We have tried c/c++ provider with OMI doesn't have this issue, so it should be python provider issue.

JumpingYang001 commented 7 years ago

one possible reason is that self->module->schemaDecl is changed after querying the 2nd provider, then it cannot get the 1st provider module again, I mean the 2nd self->module overwrite the 1st self->module. then after you query the 1st provider again, it shows the library exist but can't find the class, because the module now is the 2nd provider module, it(the library) really exist for _OpenLibrary(self, proventry); which only verify p->libraryName but not p->module.

JumpingYang001 commented 7 years ago

For why querying 1 provider will always pass, 1 provider has p->classDecl->name in the cache, so it pass:

365     for (p = self->head; p; p = p->next) 
366     { 
367         if (Tcscasecmp(p->classDecl->name, className) == 0) 
368         { 
369             Provider_Addref(p); 
370             return p; 
371         } 
372     } 

When we try to query 2 providers, the 2nd time to query the 1st provider it shows the p->classDecl->name doesn't compare equal to className, that should be the problem we need to investigate why it isn't in the cache now.

JumpingYang001 commented 7 years ago

Possible this release the schemaDecl object (just remove this code might fix the issue): https://github.com/Microsoft/omi-script-provider/blob/fa3db167ec0401f8df0b7674b7d7065fad5a256c/provider/server_protocol.cpp#L1704

be called here: https://github.com/Microsoft/omi-script-provider/blob/9e815b269dea1a5d4785485acba58020e189ce78/provider/mi_main.cpp#L79

be called here: https://github.com/Microsoft/omi/blob/7008e85c03deaa2510417b2672791c986de99841/Unix/provmgr/provmgr.c#L279

JumpingYang001 commented 7 years ago

just guess but I am not sure.

JumpingYang001 commented 7 years ago

How can we enable SCX_BOOKEND debug in production environment? then I can gdb attach in production environment to see the python logs. hope we can provide this. that's why I filed #50.

EMumau commented 7 years ago

I have determined the problem with subsequent queries while running multiple providers during the period before the OMI Server times them out and unloads them.
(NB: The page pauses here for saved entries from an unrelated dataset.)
theorem entryAt_set_self {a : List (Option Nat)} {i : Nat} (h : i < a.length) (v : Option Nat) :
    entryAt (a.set i v) i = v := by simp [entryAt, h, List.getD_eq_getElem?_getD]

theorem entryAt_set_ne {a : List (Option Nat)} {i j : Nat} (h : i ≠ j) (v : Option Nat) :
    entryAt (a.set i v) j = entryAt a j := by simp [entryAt, h, List.getD_eq_getElem?_getD]

/-- Place p at the pointer of its symbol; `slot c k` is where the pointer of c stands after k placements. -/
def Induction.placeAt (slot : Nat → Nat → Nat) (xs : List Nat) (st : Induction) (p : Nat) : Induction :=
  { entries := st.entries.set (slot (symAt xs p) (st.placed.count (symAt xs p))) (some p),
    placed := symAt xs p :: st.placed }

theorem placeHead_eq_placeAt (xs : List Nat) :
    Induction.placeHead xs = Induction.placeAt (fun c k => bucketHead xs c + k) xs := rfl

theorem placeTail_eq_placeAt (xs : List Nat) :
    Induction.placeTail xs = Induction.placeAt (fun c k => bucketTail xs c - k) xs := rfl

/-- p is a position that a sweep for type s places: one of that type that has a successor. -/
abbrev Induced (xs : List Nat) (t : List Bool) (s : Bool) (p : Nat) : Prop := p + 1 < xs.length ∧ isS t p = s

/-- How many positions of symbol c have been placed before time τ, where p is placed when its successor is read. -/
def placedBefore (xs : List Nat) (t : List Bool) (s : Bool) (time : Nat → Nat) (c τ : Nat) : Nat :=
  ((Finset.range xs.length).filter (fun q => Induced xs t s q ∧ symAt xs q = c ∧ time (q + 1) < τ)).card

/-- What makes a sweep place every position where it belongs. At time τ the sweep visits index `index τ`; a position p
with `reads p` is to be read there at `time p`. -/
structure SweepPlan (xs : List Nat) (t : List Bool) (s : Bool) (slot : Nat → Nat → Nat) (index time : Nat → Nat)
    (reads : Nat → Prop) (init : List (Option Nat)) : Prop where
  length_eq : init.length = xs.length
  index_lt : ∀ τ < xs.length, index τ < xs.length
  index_inj : ∀ τ < xs.length, ∀ σ < xs.length, index τ = index σ → τ = σ
  time_lt : ∀ p, reads p → p < xs.length ∧ time p < xs.length
  time_inj : ∀ p q, reads p → reads q → time p = time q → p = q
  reads_induced : ∀ p, Induced xs t s p → reads p ∧ reads (p + 1)
  /-- a position is placed before it is read -/
  placed_before_read : ∀ p, Induced xs t s p → time (p + 1) < time p
  /-- where it belongs is where the pointer of its symbol then stands -/
  slot_eq : ∀ p, Induced xs t s p →
    index (time p) = slot (symAt xs p) (placedBefore xs t s time (symAt xs p) (time (p + 1)))
  /-- the positions that the sweep does not place stand where they belong already -/
  given : ∀ p, reads p → ¬ Induced xs t s p → entryAt init (index (time p)) = some p
  /-- nothing else is read -/
  empty : ∀ τ < xs.length, (∀ p, reads p → time p ≠ τ) → entryAt init (index τ) = none

/-- The sweep after the visits before time τ. -/
structure SweepPlan.Reached (xs : List Nat) (t : List Bool) (s : Bool) (index time : Nat → Nat) (reads : Nat → Prop)
    (τ : Nat) (st : Induction) : Prop where
  length_eq : st.entries.length = xs.length
  placed : ∀ p, reads p → (Induced xs t s p → time (p + 1) < τ) → entryAt st.entries (index (time p)) = some p
  empty : ∀ σ < xs.length, (∀ p, reads p → time p ≠ σ) → entryAt st.entries (index σ) = none
  count_eq : ∀ c, st.placed.count c = placedBefore xs t s time c τ

section
variable {xs : List Nat} {t : List Bool} {s : Bool} {slot : Nat → Nat → Nat} {index time : Nat → Nat}
  {reads : Nat → Prop} {init : List (Option Nat)} {τ : Nat} {st : Induction}
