/-- Induce sorts all positions by their keys (41_suffix_array R128). -/
theorem induce_sorts : ((induce xs (sTypes xs) lms).filterMap id).Perm (List.range xs.length) ∧
    ((induce xs (sTypes xs) lms).filterMap id).Pairwise
      (fun p q => inducedKey xs lms.idxOf p < inducedKey xs lms.idxOf q) := by
  obtain ⟨l, hl, hlen, hget⟩ := induce_eq_map_some h h2 hlms
  have hlist : (l.map some).filterMap id = l := by simp [List.filterMap_map]
  rw [hl, hlist]
  have hsorted : l.Pairwise (fun p q => inducedKey xs lms.idxOf p < inducedKey xs lms.idxOf q) := by
    refine List.pairwise_iff_getElem.2 fun i j hi hj hij => ?_
    obtain ⟨hp, hpi⟩ := hget i hi
    obtain ⟨hq, hqj⟩ := hget j hj
    exact (finalRank_lt_iff h h2 (separatesLms_idxOf hlms) hp hq).1 (by omega)
  refine ⟨(List.subperm_of_subset (hsorted.imp fun hlt he => ?_) fun p hp => ?_).perm_of_length_le ?_, hsorted⟩
  · exact lt_irrefl _ (he ▸ hlt)
  · obtain ⟨i, hi, rfl⟩ := List.getElem_of_mem hp
    exact List.mem_range.2 (hget i hi).1
  · simpa using hlen.ge

end

end Sys2Proof.Machine
end

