-- ==== Sys2Proof/Machine/Ops.lean ====
section
/-! DEFINITION. The named operations over the state that the commands and the steps share: buffer access
(20_memory.md R52, R53), fault entry (60_exceptions.md R186), line operations (42_commit_transmit.md R146), the start
of a commit, the exit latch, reset, and the sampling of the input pins. -/

namespace Sys2Proof.Machine

/-! ## Faults (R186): entry; the only way out is reset (R188) -/

/-- `raise F(info)`: FAULT and FINFO are written and nothing else changes (R186). -/
def State.raise (code : FaultCode) (info : BitVec 32) (s : State) : State :=
  { s with fault := code, finfo := info }

/-- Reset with `cfg_ok` = `cfgOk`: every register to its value in R39; this is also the only return from a fault (R188,
R210). The free-value index and the pins of the cycles to come are no registers and stay (log entries 1 and 3). -/
def State.resetTo (cfgOk : Bool) (s : State) : State :=
  { State.reset with
    fault := if cfgOk then .none else .configurationError
    freeIndex := s.freeIndex
    inputs := s.inputs }

/-! ## The buffer (R52, R53) -/

/-- Access by an index operand: IndexOutOfRange with the operand as FINFO when it is not in 0..7, and nothing else is
done then (R51, R183); otherwise `access` of the pixel it names. -/
def withPixel (idx : Index) (s : State) (access : Fin Config.nPix → State) : Result :=
  match pixelIndex idx with
  | some i => .next (access i)
  | none => .next (s.raise .indexOutOfRange idx)

/-- The write of some fields of one entry, every other field and entry keeping its value (R53). -/
def State.writePixel (i : Fin Config.nPix) (fields : FieldSet) (v : Pixel) (s : State) : State :=
  { s with pb := s.pb.set i (fields.write v s.pb[i]) }

/-- `PBWrite(i, fields, v)` (R53). -/
def pbWrite (idx : Index) (fields : FieldSet) (v : Pixel) (s : State) : Result :=
  withPixel idx s fun i => s.writePixel i fields v

/-- `PBRead(i)` into the read-data register: RDATA takes the record as stored and RDV becomes 1 (R52, R105). -/
def pbRead (idx : Index) (s : State) : Result :=
  withPixel idx s fun i => { s with rdata := .valid s.pb[i] }

/-- One record written to all 8 entries (R104). -/
def State.fillPixels (v : Pixel) (s : State) : State :=
  { s with pb := Vector.replicate Config.nPix v }

/-! ## The lines and the sequencer -/

/-- `apply(op)`: the line takes its level and the operation is appended to TRACE (R146). -/
def State.applyOp (op : LineOp) (s : State) : State :=
  match op with
  | .d0 => { s with data := false, trace := s.trace ++ [op] }
  | .d1 => { s with data := true, trace := s.trace ++ [op] }
  | .ch => { s with clock := true, trace := s.trace ++ [op] }
  | .cl => { s with clock := false, trace := s.trace ++ [op] }

/-- The brightness codes drawn for the commit under way: free values, fixed for the whole commit (R124, R142). -/
def State.draw (s : State) : Nat → BrCode := Config.freeCode s.freeIndex

/-- The start of a commit: ST <- Transmitting, POS <- 0 (R140), and the draws of this commit are new ones (R124). -/
def State.startCommit (s : State) : State :=
  { s with st := .transmitting, pos := 0, freeIndex := s.freeIndex + 1 }

/-- The sequencer moves on: POS + 1, or back to 0 and Idle after position 905 (R27, R142, R143). -/
def State.advance (s : State) : State :=
  if h : s.pos.val = 905 then { s with pos := 0, st := .idle, commits := s.commits + 1 }
  else { s with pos := ⟨s.pos.val + 1, by have := s.pos.isLt; unfold Config.opsPerCommit at *; omega⟩ }

/-! ## Pins -/

/-- The exit latch while the block is not frozen: EXITP is set when `exit_req` is high (R171). -/
def State.latchExit (exitReq : Bool) (s : State) : State :=
  { s with exitp := s.exitp || exitReq }

/-- The pins of this cycle; quiet when no more are listed (log entry 1). -/
def State.pins (s : State) : Pins :=
  match s.inputs with
  | [] => .quiet
  | p :: _ => p

/-- The state once this cycle's pins have been sampled. -/
def State.sampled (s : State) : State := { s with inputs := s.inputs.tail }

/-- The state in which the host presents the word `w` in the very next cycle and the block accepts it: a sample with
`cmd_valid` = 1 comes first, and the four conditions of R100 on the state hold (they hold already in a state that
accepts commands, State.reset among them). Log entry 1. -/
def State.presentWord (w : CmdWord) (s : State) : State :=
  { s with
    inputs := ⟨false, true, true, w, false⟩ :: s.inputs
    st := .idle
    fault := .none
    halt := false
    exitp := false }

end Sys2Proof.Machine
end

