/-- R78, R184: a word with op 0x00 or 0x09 to 0xFF, when accepted, raises IllegalCommand with FINFO the zero-extended op
and changes nothing else, and every other op is a command. -/
def Obligations.ReservedOpRaisesIllegalCommand : Prop :=
  ∀ (w : CmdWord) (s : State),
    ((fieldOp w = 0x00#8 ∨ 0x09#8 ≤ fieldOp w) →
      acceptWord w s = .next { s with fault := .illegalCommand, finfo := (fieldOp w).setWidth 32 }) ∧
    (0x01#8 ≤ fieldOp w → fieldOp w ≤ 0x08#8 → ∃ i, decode w = .ok i ∧ acceptWord w s = exec i s)

/-- Words of the programs of 95_test_vectors.md section 3 and of its section 2.7 decode as written there. -/
def Obligations.WordsOfTheSpecDecode : Prop :=
  decode 0x01_00000007_00000000_00000000_000000FF_3FF0000000000000#200
      = .ok (.setpixel 7 0 0 255 0x3FF0000000000000#64) ∧
    decode 0x02_00000003_0000012C_FFFFFFFF_00000100_0000000000000000#200 = .ok (.setcolor 3 300 (-1) 256) ∧
    decode 0x03_00000003_00000000_00000000_00000000_3FF8000000000000#200 = .ok (.setbright 3 0x3FF8000000000000#64) ∧
    decode 0x04_00000000_00000001_00000002_00000003_3FD0000000000000#200
      = .ok (.setall 1 2 3 0x3FD0000000000000#64) ∧
    decode 0x05_00000003_00000000_00000000_00000000_0000000000000000#200 = .ok (.read 3) ∧
    decode 0x06_00000000_00000000_00000000_00000000_0000000000000000#200 = .ok .showFrame ∧
    decode 0x07_00000000_00000000_00000000_00000000_0000000000000000#200 = .ok .clear ∧
    decode 0x08_00000001_00000000_00000000_00000000_0000000000000000#200 = .ok (.setcoe true) ∧
    decode 0x00_00000000_00000000_00000000_00000000_0000000000000000#200 = .error (.reservedOp 0) ∧
    decode 0xFF_00000000_00000000_00000000_00000000_0000000000000000#200 = .error (.reservedOp 0xFF)

/-! ## The commands: encoding, result, fault and frame (40_buffer_commands.md, 42_commit_transmit.md, 43_system.md) -/

/-- R101: SETPIXEL, op 0x01, writes all four fields of PB[idx] and nothing else; outside 0..7 it raises IndexOutOfRange
with FINFO = idx and changes nothing else. -/
def Obligations.SetpixelWritesAllFourFields : Prop :=
  (∀ w : CmdWord, w.extractLsb' 192 8 = 0x01#8 → decode w = .ok (.setpixel (w.extractLsb' 160 32)
    (w.extractLsb' 128 32) (w.extractLsb' 96 32) (w.extractLsb' 64 32) (w.extractLsb' 0 64))) ∧
  ∀ (s : State) (idx : Index) (r g b : Colour) (br : Brightness),
    (∀ i : Fin 8, idx.toInt = i.val → ∃ t, exec (.setpixel idx r g b br) s = .next t ∧
      t.pb[i] = ⟨r, g, b, br⟩ ∧ (∀ j : Fin 8, j ≠ i → t.pb[j] = s.pb[j]) ∧ t = { s with pb := t.pb }) ∧
    (idx.toInt < 0 ∨ 7 < idx.toInt →
      exec (.setpixel idx r g b br) s = .next { s with fault := .indexOutOfRange, finfo := idx })

/-- R102: SETCOLOR, op 0x02, writes r, g, b of PB[idx], keeps its brightness bit for bit, and changes nothing else;
outside 0..7 it raises IndexOutOfRange. -/
def Obligations.SetcolorKeepsBrightness : Prop :=
  (∀ w : CmdWord, w.extractLsb' 192 8 = 0x02#8 → decode w = .ok (.setcolor (w.extractLsb' 160 32)
    (w.extractLsb' 128 32) (w.extractLsb' 96 32) (w.extractLsb' 64 32))) ∧
  ∀ (s : State) (idx : Index) (r g b : Colour),
    (∀ i : Fin 8, idx.toInt = i.val → ∃ t, exec (.setcolor idx r g b) s = .next t ∧
      t.pb[i] = ⟨r, g, b, s.pb[i].br⟩ ∧ (∀ j : Fin 8, j ≠ i → t.pb[j] = s.pb[j]) ∧ t = { s with pb := t.pb }) ∧
    (idx.toInt < 0 ∨ 7 < idx.toInt →
      exec (.setcolor idx r g b) s = .next { s with fault := .indexOutOfRange, finfo := idx })

/-- R103: SETBRIGHT, op 0x03, writes br of PB[idx], keeps its colours, and changes nothing else; outside 0..7 it raises
IndexOutOfRange. -/
def Obligations.SetbrightKeepsColour : Prop :=
  (∀ w : CmdWord, w.extractLsb' 192 8 = 0x03#8 →
    decode w = .ok (.setbright (w.extractLsb' 160 32) (w.extractLsb' 0 64))) ∧
  ∀ (s : State) (idx : Index) (br : Brightness),
    (∀ i : Fin 8, idx.toInt = i.val → ∃ t, exec (.setbright idx br) s = .next t ∧
      t.pb[i] = ⟨s.pb[i].r, s.pb[i].g, s.pb[i].b, br⟩ ∧ (∀ j : Fin 8, j ≠ i → t.pb[j] = s.pb[j]) ∧
      t = { s with pb := t.pb }) ∧
    (idx.toInt < 0 ∨ 7 < idx.toInt →
      exec (.setbright idx br) s = .next { s with fault := .indexOutOfRange, finfo := idx })

/-- R104: SETALL, op 0x04, writes the record to all 8 entries and changes nothing else; it has no index and no fault. -/
def Obligations.SetallWritesEveryPixel : Prop :=
  (∀ w : CmdWord, w.extractLsb' 192 8 = 0x04#8 → decode w = .ok (.setall (w.extractLsb' 128 32)
    (w.extractLsb' 96 32) (w.extractLsb' 64 32) (w.extractLsb' 0 64))) ∧
  ∀ (s : State) (r g b : Colour) (br : Brightness), ∃ t, exec (.setall r g b br) s = .next t ∧
    (∀ i : Fin 8, t.pb[i] = ⟨r, g, b, br⟩) ∧ t = { s with pb := t.pb }

/-- R105: READ, op 0x05, copies PB[idx] into RDATA as stored, sets RDV, and changes nothing else, PB included; outside
0..7 it raises IndexOutOfRange, RDATA and RDV keeping their values; no cycle but reset and an accepted READ changes RDATA
or RDV. -/
def Obligations.ReadCopiesTheRecord : Prop :=
  (∀ w : CmdWord, w.extractLsb' 192 8 = 0x05#8 → decode w = .ok (.read (w.extractLsb' 160 32))) ∧
  (∀ (s : State) (idx : Index),
    (∀ i : Fin 8, idx.toInt = i.val → ∃ t, exec (.read idx) s = .next t ∧ t.rdv = true ∧
      t.rsp = some (s.pb[i].r ++ s.pb[i].g ++ s.pb[i].b ++ s.pb[i].br) ∧ t = { s with rdata := t.rdata }) ∧
    (idx.toInt < 0 ∨ 7 < idx.toInt →
      exec (.read idx) s = .next { s with fault := .indexOutOfRange, finfo := idx })) ∧
  (∀ s t : State, s.pins.rst = false → step s = .next t → t.rdata ≠ s.rdata →
    s.cmdReady s.pins = true ∧ s.pins.cmdValid = true ∧ fieldOp s.pins.cmd = 0x05#8)

/-- R140, the accepting step: SHOW, op 0x06, sets ST to Transmitting and POS to 0 and changes nothing else (the
free-value index of log entry 3 aside); `busy` is then 1 and `cmd_ready` 0, whatever the pins. -/
def Obligations.ShowStartsTheTransmission : Prop :=
  (∀ w : CmdWord, w.extractLsb' 192 8 = 0x06#8 → decode w = .ok .showFrame) ∧
  ∀ s : State, ∃ t, exec .showFrame s = .next t ∧ t.st = .transmitting ∧ t.pos = 0 ∧ t.busy = true ∧
    (∀ p, t.cmdReady p = false) ∧ t = { s with st := t.st, pos := t.pos, freeIndex := t.freeIndex }

/-- R141, R86: CLEAR, op 0x07, zeroes all 8 entries and starts the transmission in one step, changes nothing else, and
does exactly what SETALL 0, 0, 0, +0.0 and then SHOW do. -/
def Obligations.ClearZeroesAndTransmits : Prop :=
  (∀ w : CmdWord, w.extractLsb' 192 8 = 0x07#8 → decode w = .ok .clear) ∧
  ∀ s : State, ∃ t, exec .clear s = .next t ∧ (∀ i : Fin 8, t.pb[i] = ⟨0#32, 0#32, 0#32, 0#64⟩) ∧
    t.st = .transmitting ∧ t.pos = 0 ∧
    t = { s with pb := t.pb, st := t.st, pos := t.pos, freeIndex := t.freeIndex } ∧
    ∃ u, exec (.setall 0 0 0 0) s = .next u ∧ exec .showFrame u = .next t

/-- R170: SETCOE, op 0x08, sets COE to bit 160 and changes nothing else; once EXITP = 1 no cycle but reset changes COE. -/
def Obligations.SetcoeWritesCoe : Prop :=
  (∀ w : CmdWord, w.extractLsb' 192 8 = 0x08#8 → decode w = .ok (.setcoe (w.getLsbD 160))) ∧
  (∀ (s : State) (en : Bool), exec (.setcoe en) s = .next { s with coe := en }) ∧
  (∀ s t : State, s.exitp = true → s.pins.rst = false → step s = .next t → t.coe = s.coe)

/-- D10, R51: an indexed command on a block without a fault faults exactly when the UNSIGNED operand exceeds 7; the
signed test of R51 refuses the same patterns, and no pattern is wrapped or clamped. -/
def Obligations.IndexTestIsTheUnsignedOne : Prop :=
  ∀ (s t : State) (idx : Index) (i : Instr), s.fault = .none →
    (i = .read idx ∨ (∃ br, i = .setbright idx br) ∨ (∃ r g b, i = .setcolor idx r g b) ∨
      (∃ r g b br, i = .setpixel idx r g b br)) →
    exec i s = .next t → (t.fault = .indexOutOfRange ↔ 7 < idx.toNat)

/-- R52, R60, the properties S1 and S2 of 95_test_vectors.md: what READ returns after each mutator. -/
def Obligations.ReadAfterEachMutator : Prop :=
  ∀ (s : State) (idx : Index) (i : Fin 8) (r g b : Colour) (br : Brightness), idx.toInt = i.val →
    (∃ t u, exec (.setcolor idx r g b) s = .next t ∧ exec (.read idx) t = .next u ∧
      u.rdata = .valid ⟨r, g, b, s.pb[i].br⟩) ∧
    (∃ t u, exec (.setbright idx br) s = .next t ∧ exec (.read idx) t = .next u ∧
      u.rdata = .valid ⟨s.pb[i].r, s.pb[i].g, s.pb[i].b, br⟩) ∧
    (∃ t u, exec (.setpixel idx r g b br) s = .next t ∧ exec (.read idx) t = .next u ∧
      u.rdata = .valid ⟨r, g, b, br⟩) ∧
    (∃ t u, exec (.setall r g b br) s = .next t ∧ exec (.read idx) t = .next u ∧ u.rdata = .valid ⟨r, g, b, br⟩)

/-- R100, R58: no command but SHOW and CLEAR, whatever its operands, changes ST, POS, DATA, CLOCK or TRACE, no command at
all changes EXITP, FINAL or HALT or a line, and none but SETCOE changes COE. -/
def Obligations.CommandsLeaveTheLinesAlone : Prop :=
  ∀ (i : Instr) (s t : State), exec i s = .next t →
    t.data = s.data ∧ t.clock = s.clock ∧ t.trace = s.trace ∧ t.exitp = s.exitp ∧ t.finalSent = s.finalSent ∧
    t.halt = s.halt ∧ (i.format ≠ .bare → t.st = s.st ∧ t.pos = s.pos) ∧ (i.format ≠ .enable → t.coe = s.coe)

/-! ## The step (10_state.md R40, 60_exceptions.md R192) -/

/-- R100, R192 item 5: when the block accepts commands and the pins present any word, with no reset and no exit request,
the step accepts that word on the state with that sample of the pins taken (log entry 1): it is `exec i` there if the
word decodes to `i`, and it raises IllegalCommand with FINFO the zero-extended op and changes nothing else if the op is
reserved (R78, R184). -/
def Obligations.StepRunsTheAcceptedCommand : Prop :=
  ∀ (s : State) (c : Bool) (w : CmdWord) (rest : List Pins), s.accepting = true →
    s.inputs = ⟨false, c, true, w, false⟩ :: rest →
    step s = acceptWord w { s with inputs := rest } ∧
    (∀ i : Instr, decode w = .ok i → step s = exec i { s with inputs := rest }) ∧
    (fieldOp w = 0x00#8 ∨ 0x09#8 ≤ fieldOp w →
      step s = .next { s with fault := .illegalCommand, finfo := (fieldOp w).setWidth 32, inputs := rest })

/-- R192 items 2 and 6: in Idle, frozen or not, with no reset, no exit pending or requested and no word presented, a cycle
does nothing. That it is a next state with the sample of the pins taken is the model's form (log entries 1 and 10). -/
def Obligations.QuietCycleDoesNothing : Prop :=
  ∀ s : State, s.st = .idle → s.pins.rst = false → s.exitp = false → s.pins.exitReq = false →
    s.pins.cmdValid = false → step s = .next { s with inputs := s.inputs.tail }

/-- Every step answers a next state, whatever the state and the pins, and takes one sample of the pins. This is the model's
form, not the spec's words: a cycle takes a sample of the pins (log entry 1), and a faulted or halted block, in which R40
and R186 enable no step but Reset and R192 item 2 says 'nothing', answers the next state in which nothing has changed (log
entry 10). -/
def Obligations.StepAlwaysAnswersNext : Prop :=
  ∀ s : State, ∃ t, step s = .next t ∧ t.inputs = s.inputs.tail

/-- R100, R217: in a cycle with `cmd_ready` = 0 the word presented, or none, makes no difference. -/
def Obligations.WordNotReadyHasNoEffect : Prop :=
  ∀ (s : State) (p : Pins) (rest : List Pins) (v : Bool) (w : CmdWord), s.inputs = p :: rest →
    s.cmdReady p = false → step { s with inputs := { p with cmdValid := v, cmd := w } :: rest } = step s

/-- R210, R212, R39: in a cycle with `rst` = 1, in whatever state, every register takes its reset value and FAULT the value
`cfg_ok` decides. The clauses on `commits`, `freeIndex` and `inputs` are the model's own bookkeeping (log entries 7, 3
and 1). -/
def Obligations.ResetSetsEveryRegister : Prop :=
  ∀ (s : State) (p : Pins) (rest : List Pins), s.inputs = p :: rest → p.rst = true →
    ∃ t, step s = .next t ∧ (∀ i : Fin 8, t.pb[i] = ⟨0#32, 0#32, 0#32, 0#64⟩) ∧ t.data = false ∧ t.clock = false ∧
      t.st = .idle ∧ t.pos = 0 ∧ t.fault = (if p.cfgOk then .none else .configurationError) ∧ t.finfo = 0#32 ∧
      t.halt = false ∧ t.coe = false ∧ t.exitp = false ∧ t.finalSent = false ∧ t.rdv = false ∧ t.trace = [] ∧
      t.commits = 0 ∧ t.freeIndex = s.freeIndex ∧ t.inputs = rest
I am working on a solution.

SCX_BOOKEND is not a production tool. It is a development tool for use in a lab. It is not intended for external use. Changelist #45 altered several components that affect SCX_BOOKEND. Those changes essentially broke the SCX_BOOKEND functionality. I am restoring that functionality in my current work.

Please be patient. I know that you are trying to help. In this case, I have full understanding of the issue causing this and I am implementing a fix.

JumpingYang001 commented 7 years ago

@EMumau , got it, thanks. :)

JumpingYang001 commented 7 years ago

will verify it today.

JumpingYang001 commented 7 years ago

Verified on \redmond\wsscfs\OSTCData\Builds\omi\develop\1.4.0-37 \redmond\wsscfs\OSTCData\Builds\omiscriptprovider\develop\1.1.1-35 , it is fixed and close it.